Pengurus LPM se Beji Datangi Rektorat UI

0
34

godepok-SeputarDepok. Para pengurus Lembaga Pemberdayaan Masyarakat di Se-Kecamatan Beji pada Rabu (17/7) mendatangi kantor Rektorat Universitas Indonsia.

Kedatangan para ketua LPM se Kecamatan Beji mendatangi kantor Rektorat UI sebagai langkah membahas perencanaan penerapan parkir pra bayar masuk kampus UI.

Ketua Forum Komunikasi Asosiasi Lembaga Pemberdayaan Masyarakat Kecamatan Beji Sutrisna atau yang biasa disapa Nano mengatakan kehadiran para ketua LPM datang ke kantor rektorat UI sebagai langkah membahas polemik penerapan prabayar masuk UI.

“Kami bersama rekan-rekan LPM lakukan komunikasi dengan perwakilan rektorat UI agar masalah yang saat ini ramai segera diselesaikan,” katanya.

Dia mengatakan seharusnya sebelum dilakukan penerapan program tersebut pihak UI melakukan sosialisasi kepada masyarakat dan jajaran lainnya sehingga tidak terjadi gesekan seperti yang terjadi saat ini.

Nano menambahkan pihak UI sudah membuatkan jalan alternatif akan tetapi jalan tersebut masih kekurangan salah satunya masalah separtor di tengah jalan dan minimnya penerangan jalan umum.

Di lokasi sama Ketua Lembaga Pemberdaayaan Masyarakat Kelurahan Pondokcina Munir H Mukri menambahkan pertemuan antara LPM dengan rektorat UI sebagai langkah mencari jalan keluar yang terbaik antara pihak UI dan masyarakat.
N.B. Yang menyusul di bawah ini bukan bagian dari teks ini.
/-! Auto-negotiation (R85). -/

/-- R85: negotiation ends against a partner that advertises a set of PHYs; prec is the precoding it agreed. PHYs of 200 Gbit/s
a lane are not advertised. The highest code of a width is the highest in the priority order of IEEE 802.3 (PRESUMED)
(PRESUMED, log entry 17). -/
def State.autoneg (s : State) (a partner : Nat) (prec : Bool) : State :=
  let adv := s.get PCS.ANADV a
  let wanted := (List.range 15).filter fun i => bitOf adv i && i != 0xC && i != 0xE
  let fit (i : Nat) : Bool := (phyOf i).any fun p => s.phyFits a p
  let s := s.advertise a
  match ((wanted.filter fun i => fit i && bitOf partner i).reverse).head? with
  | none => (s.raise PCS.STAT_AN_NOCOMMON a).lower PCS.STAT_AN_DONE a
  | some i =>
    let s := (s.set PCS.STAT_RES_PHY i a).raise PCS.STAT_AN_DONE a
    match phyOf i with
    | none => s
    | some p => (s.portLanes a).foldl (fun s l =>
        match s.rateOf (quadOf l) p with
        | some (b, d) => s.relane l d p.pam4 p.cls b prec
        | none => s) (s.lanesFloat (s.portLanes a))

/-- R85: negotiation resolves. -/
def execAutonegResolved (a : LaneId) (partner : Fin 32768) (prec : Bool) (s : State) : Result :=
  .next (if s.flag PCS.CTRL_EN a && s.get PCS.CTRL_MODE a == 2 && s.flag PCS.CTRL_AN a then s.autoneg a partner prec else s)

/-! Training (R86, R89-R94). -/

/-- The training protocol of a lane in TRAIN, which it keeps where its port is disabled meanwhile: 0 IEEE, 1 WELISKO, 2 FABRIC. -/
def State.trainProto (s : State) (l : Nat) : Option Nat :=
  if s.get LN.STAT_STATE l = 4 then some (s.lane l).train.proto else none

/-- R65, R94: training fails: the table's start coefficients and AMP, and ACQ. -/
def State.trainFail (s : State) (l : Nat) : State :=
  let s := (((s.loadTx l).raise LN.STAT_TRAIN_FALLBACK l).set LN.STAT_STATE 3 l).set PCS.STAT_TRNST 5 l
  s.setLane l { s.lane l with trained := true, train := {} }

/-- R86, R93: training ends, and the lane goes through ACQ to READY. -/
def State.trainDone (s : State) (l : Nat) (prec : Option (Bool × Bool)) : State :=
  let s := (s.set LN.STAT_STATE 3 l).set PCS.STAT_TRNST 4 l
  s.setLane l { s.lane l with trained := true, train := {}, precTx := prec.map (·.1), precRx := prec.map (·.2) }

/-- R93: both countdowns have completed. -/
def State.trainSettle (s : State) (l : Nat) : State :=
  let t := (s.lane l).train
  if t.ownDone && t.partnerDone then s.trainDone l (some (t.partnerPrec, s.flag PCS.TRNCFG_PRECREQ l)) else s

def State.setTrain (s : State) (l : Nat) (t : TrainSt) : State := s.setLane l { s.lane l with train := t }

/-- A transmit set as six taps, and back. -/
def TxSet.taps (t : TxSet) : List Int := [t.pre3, t.pre2, t.pre1, t.main, t.post1, t.post2]
def ofTaps (l : List Int) : TxSet := ⟨l.getD 0 0, l.getD 1 0, l.getD 2 0, l.getD 3 0, l.getD 4 0, l.getD 5 0⟩

/-- R92: the set that a request leads to: none where its code is invalid, the present one for hold. -/
def State.requested (s : State) (l ctl : Nat) (now : TxSet) : Option TxSet :=
  let sel := bitsOf ctl 0 3
  let req := bitsOf ctl 3 2
  match bitsOf ctl 5 2 with
  | 1 => let e := s.entryWord l (s.get LN.CTRL_RCLASS l); some (txStart (e 1) (e 2))
  | 2 => some ⟨0, 0, 0, 64, 0, 0⟩
  | 3 => none
  | _ =>
    if req = 0 then some now
    else if req = 3 ∨ sel = 3 ∨ 6 ≤ sel then none
    else
      let old := now.taps.getD sel 0
      let new := if req = 1 then old + 1 else old - 1
      some (ofTaps ((now.taps.set sel new).set 3 (now.main + old.natAbs - new.natAbs)))

/-- R92: act on the partner's request of a control word (DEDUCED, log entry 16). -/
def State.actOnRequest (s : State) (l ctl : Nat) : State :=
  let t := (s.lane l).train
  if bitsOf ctl 8 4 = t.ackSeq ∨ t.cd.isSome ∨ t.ownDone then s
  else
    let t : TrainSt := { t with ackSeq := bitsOf ctl 8 4 }
    let now := (t.newSet.map ofTaps).getD (s.txSet l)
    match s.requested l ctl now with
    | none => s.setTrain l { t with ackRes := 3 }
    | some w =>
      if w = now then s.setTrain l { t with ackRes := 1 }
      else if s.txOk l w then s.setTrain l { t with ackRes := 1, newSet := some w.taps }
      else s.setTrain l { t with ackRes := 2 }

/-- R92-R94: a valid frame with its control and status words. -/
def State.trainFrame (s : State) (l ctl st : Nat) : State :=
  if bitsOf st 13 3 ≠ 1 then s.trainFail l
  else
    let t := (s.lane l).train
    let s := s.setTrain l { t with
      seen := true
      badRun := 0
      partnerPrec := bitOf ctl 12
      gotSeq := bitsOf st 0 4
      readyRun := if bitOf ctl 7 then t.readyRun + 1 else 0
      partnerDone := t.partnerDone || (bitOf st 12 && bitsOf st 8 4 == 0) }
    let s := if s.get PCS.STAT_TRNST l = 1 then s.set PCS.STAT_TRNST 2 l else s
    (s.actOnRequest l ctl).trainSettle l

/-- R89, R94: an invalid frame. -/
def State.trainBad (s : State) (l : Nat) : State :=
  let t := (s.lane l).train
  if t.seen then
    if t.badRun + 1 = 64 then s.trainFail l else s.setTrain l { t with badRun := t.badRun + 1, readyRun := 0 }
  else s

/-- R89, R92: a training frame with its cell, bit i received i-th, and whether its marker was found. -/
def execTrainingFrameReceive (l : LaneId) (cell : BitVec 64) (marker : Bool) (s : State) : Result :=
  .next (if s.trainProto l = some 1 then
    let c := cell.toNat
    if marker && trainCell (bitsOf c 0 24) (bitsOf c 24 24) == c then s.trainFrame l (bitsOf c 0 24) (bitsOf c 24 24) else s.trainBad l
  else s)

/-- R53, R67, R77, R89: a training frame leaves by the balls, with its polarity; in NEAR loop-back it comes back to the lane's receiver, and with
TXEN = 0 nothing is sent. -/
def State.trainEmit (s : State) (l ctl st : Nat) : State :=
  if s.flag LN.CTRL_TXEN l = false then s
  else if s.get LN.CTRL_LOOP l = 1 then s.trainFrame l ctl st
  else s.emit (.trainFrame l ((trainSymbols (trainCell ctl st)).map fun v => if s.txInv l then -v else v))

/-- R93: once RXREADY = 1 has been sent and the partner's has come in 16 consecutive valid frames, the next frame sent carries CD = 15. -/
def State.trainCount (s : State) (l : Nat) : State :=
  let t := (s.lane l).train
  if t.rxReady && decide (16 ≤ t.readyRun) && t.cd.isNone then
    (s.setTrain l { t with cd := some 15 }).set PCS.STAT_TRNST 3 l else s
Dia mengatakan di wilayah Kukusan infonya dibuatkan jalan baru namun dari arah Pondokcina tidak ada.

“Dari wilayah Kukusan sudah dibuatkan jalan alternatif, lah kenapa di wilayah engak dibuatkan juga,” katanya.

Diharapkan pertemuan antara pengurus LPM dengan pihak rektorat UI bisa menghasilkan kesepakatan yang terbaik tidak merugikan UI dan masyarakat juga.

Ketua RT 02/02 Kelurahan Kemirimuka, Kecamatan Beji Doni Fajar kepada wartawan pada Selasa (16/7) mengatakan warga akan tetap menolak penerapan prabayar parkir UI.

“Kami tidak setuju jika ada pola penerapan prabayar parkir masuk UI,” katanya.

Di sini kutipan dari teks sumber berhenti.